Stored data entries
· · · · ·

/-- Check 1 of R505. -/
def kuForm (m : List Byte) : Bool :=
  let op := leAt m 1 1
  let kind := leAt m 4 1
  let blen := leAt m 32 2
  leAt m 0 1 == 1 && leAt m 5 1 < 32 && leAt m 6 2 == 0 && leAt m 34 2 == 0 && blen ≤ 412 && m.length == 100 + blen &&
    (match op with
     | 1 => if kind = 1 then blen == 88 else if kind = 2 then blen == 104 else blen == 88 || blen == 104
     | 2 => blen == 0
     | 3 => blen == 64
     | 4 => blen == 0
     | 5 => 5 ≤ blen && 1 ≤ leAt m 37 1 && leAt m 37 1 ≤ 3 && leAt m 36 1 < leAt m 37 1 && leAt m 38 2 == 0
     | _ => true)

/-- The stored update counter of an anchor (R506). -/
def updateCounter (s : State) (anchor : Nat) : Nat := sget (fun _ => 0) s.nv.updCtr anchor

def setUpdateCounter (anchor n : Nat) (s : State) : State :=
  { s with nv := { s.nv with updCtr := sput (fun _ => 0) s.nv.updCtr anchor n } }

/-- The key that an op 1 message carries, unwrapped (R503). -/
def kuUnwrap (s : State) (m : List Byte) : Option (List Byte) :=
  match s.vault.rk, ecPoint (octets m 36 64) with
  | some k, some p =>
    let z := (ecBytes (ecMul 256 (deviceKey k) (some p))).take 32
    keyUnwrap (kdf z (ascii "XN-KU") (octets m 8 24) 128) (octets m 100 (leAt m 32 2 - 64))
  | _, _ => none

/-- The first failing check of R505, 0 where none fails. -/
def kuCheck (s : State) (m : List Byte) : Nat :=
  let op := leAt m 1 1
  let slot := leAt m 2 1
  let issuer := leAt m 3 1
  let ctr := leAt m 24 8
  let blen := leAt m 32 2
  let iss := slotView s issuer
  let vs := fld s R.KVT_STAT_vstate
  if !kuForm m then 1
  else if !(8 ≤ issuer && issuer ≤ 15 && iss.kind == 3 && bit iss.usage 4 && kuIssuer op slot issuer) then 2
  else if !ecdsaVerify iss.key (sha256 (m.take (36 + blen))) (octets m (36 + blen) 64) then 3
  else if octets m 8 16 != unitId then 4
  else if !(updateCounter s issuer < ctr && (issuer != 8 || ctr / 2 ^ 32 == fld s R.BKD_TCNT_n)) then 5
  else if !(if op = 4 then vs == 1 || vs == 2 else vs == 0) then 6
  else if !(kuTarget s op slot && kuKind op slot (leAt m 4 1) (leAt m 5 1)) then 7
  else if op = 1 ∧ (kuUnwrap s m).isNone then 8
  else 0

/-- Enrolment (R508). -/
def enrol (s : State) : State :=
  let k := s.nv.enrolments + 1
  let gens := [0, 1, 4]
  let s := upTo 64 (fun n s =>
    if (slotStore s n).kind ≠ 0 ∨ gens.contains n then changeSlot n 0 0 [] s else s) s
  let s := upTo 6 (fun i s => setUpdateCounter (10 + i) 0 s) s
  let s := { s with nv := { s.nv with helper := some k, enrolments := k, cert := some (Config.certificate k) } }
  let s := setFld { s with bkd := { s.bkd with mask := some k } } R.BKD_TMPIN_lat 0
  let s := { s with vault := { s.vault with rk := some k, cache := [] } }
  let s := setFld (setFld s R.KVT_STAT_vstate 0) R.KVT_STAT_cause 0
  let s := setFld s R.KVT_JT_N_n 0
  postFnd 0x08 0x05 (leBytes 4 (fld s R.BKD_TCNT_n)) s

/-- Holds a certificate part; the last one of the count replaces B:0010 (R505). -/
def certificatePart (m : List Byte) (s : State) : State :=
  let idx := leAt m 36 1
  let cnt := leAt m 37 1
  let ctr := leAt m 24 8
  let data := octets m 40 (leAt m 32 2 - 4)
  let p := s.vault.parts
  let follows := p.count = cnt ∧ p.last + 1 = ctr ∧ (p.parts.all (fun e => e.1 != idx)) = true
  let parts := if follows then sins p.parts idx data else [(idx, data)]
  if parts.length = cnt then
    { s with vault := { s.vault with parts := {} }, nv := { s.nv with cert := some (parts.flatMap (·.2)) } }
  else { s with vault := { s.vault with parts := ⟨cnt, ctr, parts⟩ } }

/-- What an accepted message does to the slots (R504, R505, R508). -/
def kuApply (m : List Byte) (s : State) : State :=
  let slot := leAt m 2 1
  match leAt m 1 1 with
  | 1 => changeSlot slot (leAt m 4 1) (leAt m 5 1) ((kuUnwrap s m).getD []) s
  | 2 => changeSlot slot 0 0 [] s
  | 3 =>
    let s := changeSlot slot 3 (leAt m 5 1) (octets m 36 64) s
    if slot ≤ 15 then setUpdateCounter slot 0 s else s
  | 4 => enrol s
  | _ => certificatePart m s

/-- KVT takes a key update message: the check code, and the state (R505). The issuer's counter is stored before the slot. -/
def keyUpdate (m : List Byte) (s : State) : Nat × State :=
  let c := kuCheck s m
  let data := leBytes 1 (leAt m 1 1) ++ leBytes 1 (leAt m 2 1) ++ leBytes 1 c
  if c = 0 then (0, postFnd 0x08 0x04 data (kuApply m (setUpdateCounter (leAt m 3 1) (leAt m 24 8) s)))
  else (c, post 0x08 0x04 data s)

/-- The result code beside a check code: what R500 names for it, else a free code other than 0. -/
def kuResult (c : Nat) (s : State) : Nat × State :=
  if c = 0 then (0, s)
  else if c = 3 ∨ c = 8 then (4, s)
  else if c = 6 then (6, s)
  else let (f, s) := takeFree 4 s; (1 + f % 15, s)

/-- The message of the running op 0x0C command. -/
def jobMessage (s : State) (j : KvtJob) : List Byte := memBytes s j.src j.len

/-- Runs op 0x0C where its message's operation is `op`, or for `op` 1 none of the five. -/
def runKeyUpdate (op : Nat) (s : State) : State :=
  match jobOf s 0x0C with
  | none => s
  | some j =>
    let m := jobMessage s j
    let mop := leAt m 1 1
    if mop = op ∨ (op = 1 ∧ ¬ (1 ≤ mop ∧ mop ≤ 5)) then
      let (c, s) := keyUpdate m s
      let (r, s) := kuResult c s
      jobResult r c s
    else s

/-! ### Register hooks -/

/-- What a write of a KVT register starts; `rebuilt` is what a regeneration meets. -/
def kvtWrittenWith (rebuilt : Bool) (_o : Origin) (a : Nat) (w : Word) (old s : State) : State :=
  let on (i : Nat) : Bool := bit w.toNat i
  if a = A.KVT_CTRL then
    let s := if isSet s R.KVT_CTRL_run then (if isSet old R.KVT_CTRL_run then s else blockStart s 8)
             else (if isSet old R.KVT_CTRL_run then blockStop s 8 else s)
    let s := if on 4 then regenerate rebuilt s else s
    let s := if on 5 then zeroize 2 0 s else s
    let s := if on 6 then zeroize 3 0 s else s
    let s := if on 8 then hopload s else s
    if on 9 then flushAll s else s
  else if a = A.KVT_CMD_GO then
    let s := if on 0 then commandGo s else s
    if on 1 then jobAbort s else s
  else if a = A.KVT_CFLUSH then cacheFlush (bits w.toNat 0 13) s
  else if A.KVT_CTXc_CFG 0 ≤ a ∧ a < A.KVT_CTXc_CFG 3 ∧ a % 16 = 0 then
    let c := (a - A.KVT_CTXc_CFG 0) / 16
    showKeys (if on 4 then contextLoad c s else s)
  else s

· · · · ·

## Exercise prompt
Every line from the one containing "def jobMessage (s" through the end of the entries above must be echoed exactly, with both ends kept.

## Task response
def jobMessage (s : State) (j : KvtJob) : List Byte := memBytes s j.src j.len

/-- Runs op 0x0C where its message's operation is `op`, or for `op` 1 none of the five. -/
def runKeyUpdate (op : Nat) (s : State) : State :=
  match jobOf s 0x0C with
  | none => s
  | some j =>
    let m := jobMessage s j
    let mop := leAt m 1 1
    if mop = op ∨ (op = 1 ∧ ¬ (1 ≤ mop ∧ mop ≤ 5)) then
      let (c, s) := keyUpdate m s
      let (r, s) := kuResult c s
      jobResult r c s
    else s

/-! ### Register hooks -/

/-- What a write of a KVT register starts; `rebuilt` is what a regeneration meets. -/
def kvtWrittenWith (rebuilt : Bool) (_o : Origin) (a : Nat) (w : Word) (old s : State) : State :=
  let on (i : Nat) : Bool := bit w.toNat i
  if a = A.KVT_CTRL then
    let s := if isSet s R.KVT_CTRL_run then (if isSet old R.KVT_CTRL_run then s else blockStart s 8)
             else (if isSet old R.KVT_CTRL_run then blockStop s 8 else s)
    let s := if on 4 then regenerate rebuilt s else s
    let s := if on 5 then zeroize 2 0 s else s
    let s := if on 6 then zeroize 3 0 s else s
    let s := if on 8 then hopload s else s
    if on 9 then flushAll s else s
  else if a = A.KVT_CMD_GO then
    let s := if on 0 then commandGo s else s
    if on 1 then jobAbort s else s
  else if a = A.KVT_CFLUSH then cacheFlush (bits w.toNat 0 13) s
  else if A.KVT_CTXc_CFG 0 ≤ a ∧ a < A.KVT_CTXc_CFG 3 ∧ a % 16 = 0 then
    let c := (a - A.KVT_CTXc_CFG 0) / 16
    showKeys (if on 4 then contextLoad c s else s)
  else s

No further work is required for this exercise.